16:35Oh, but did you buy the pizza base or did you make it?
16:39No, so we would make like actual pizza base.
16:42I ain't doing that though.
16:44No?
16:44I'm just going to get some pizzas.
16:46Like Chicago Towns and just chuck them in the pizza oven.
16:49I ain't got time for that, bro.
16:53Who's doing that, man?
16:55I think my name is Papa John or something, bro.
16:58Oh my God, I nearly choked.
16:59No, bro.
17:00Don't do that, man.
17:01You can't.
17:02Yeah, bro.
17:02I ain't got time for that, bro.
17:04You're going to cook frozen pizzas in the pizza oven.
17:07Yeah, Baba's doing it outside, innit?
17:11On Tuesday night, another punter was pretending to be someone they're not on Channel 5.
17:17Oh, I loved it.
17:18Do you remember faking it?
17:19Yeah.
17:20I used to love faking it.
17:21I imagine we'd be quite good at this because we've both winged careers for the past 15 years.

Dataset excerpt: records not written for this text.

-- ==== Sys2Proof/WellFormed.lean ====
section
/-! DEFINITION. Which commands a sender can form: every number operand fits the field that carries it
(12_formats.md, 12.2 to 12.4). A number that fits its field and is outside the range of its meaning is
well formed: the owner of the command answers it (R188). -/

namespace Sys2Proof

/-- The value fits one byte. -/
def fitsByte (n : Nat) : Bool := decide (n < 256)

/-- The value fits a field of two bytes. -/
def fitsTwo (n : Nat) : Bool := decide (n < 65536)

/-- The value fits a field of four bytes. -/
def fitsFour (n : Nat) : Bool := decide (n < 4294967296)

/-- The largest payload of a campus frame is 48 bytes (R30). -/
def payloadFits (p : List Byte) : Bool := decide (p.length ≤ 48)

/-- The item's indices each fit their byte (R210). -/
def PlanItem.wellFormed : PlanItem → Bool
  | .key | .weekday | .drill | .staging => true
  | .exception i | .override i | .pattern i | .default i => fitsByte i
  | .range p i | .bell p i => fitsByte p && fitsByte i

/-- The announcement's numbers fit bytes 8 and 9 of the payload (12.2). -/
def AnnPost.wellFormed (p : AnnPost) : Bool :=
  match p.kind with
  | .chime _ repeats => fitsByte repeats
  | .live limit => fitsTwo limit

/-- The command can be formed by its sender. -/
def Instr.wellFormed : Instr → Bool
  | .setTime t | .referenceLabel t => fitsFour t.ms
  | .loadFragment index content => fitsByte index && decide (content.length ≤ 43)
  | .overrideAdd first last _ => fitsFour first && fitsFour last
  | .overrideRemove n | .clockClear n | .readClockCircuit n | .readRosterEntry n | .readBank n
  | .clearBank n => fitsByte n
  | .readPlanItem item => item.wellFormed
  | .ring _ pattern => fitsByte pattern
  | .dialSet circuit position _ => fitsByte circuit && position.all (fun p => decide (p < 65535))
  | .announce post => post.wellFormed
  | .panelRequest bytes => decide (1 ≤ bytes.length) && decide (bytes.length ≤ 256)
  | .fetch clocks => decide (1 ≤ clocks)
  | .transactionEnd bytes => decide (bytes.length ≤ 255)
  | .beacon _ p | .settime _ p | .plan _ p | .planreq _ p | .announceFrame _ p | .annend _ p
  | .drillStateFrame _ p | .endFrame _ p => payloadFits p
  | _ => true

end Sys2Proof
end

17:25Oh, yeah, I'm robbing a living name here.
17:27Oh, tell me about it.
17:29Craig Murphy is 34 years old, born and raised in the Highlands of Scotland.
17:34Little dins like me.
17:35He runs his own painting and decorating company.
17:38Wait, he wears a decorating kilt?
17:39I love that he wears a decorating kilt.
17:41You don't want to see him up a ladder?
17:42No.
17:43He's going to be leaving his family behind and stepping into London's glitzy world of fashion makeup.
17:50I think if you're good at painting, it's similar.
17:54It depends if he's a good painter and decorator.
17:56Yeah.
17:57Because a lot of them aren't.
17:58Hello, buddy.
18:01I'm going to have to have some cheese.
18:03Would you do my makeup?
18:04All you've got to do with faking it, really, I think, is learn the lingo.
18:07I think you've mentioned cheekbones a bit and blusher.
18:11Let's lift them up a bit.
18:12Yeah.
18:13Blusher, lip liner.
18:15Yeah, lip liner.
18:16But exactly the same as a skirting board.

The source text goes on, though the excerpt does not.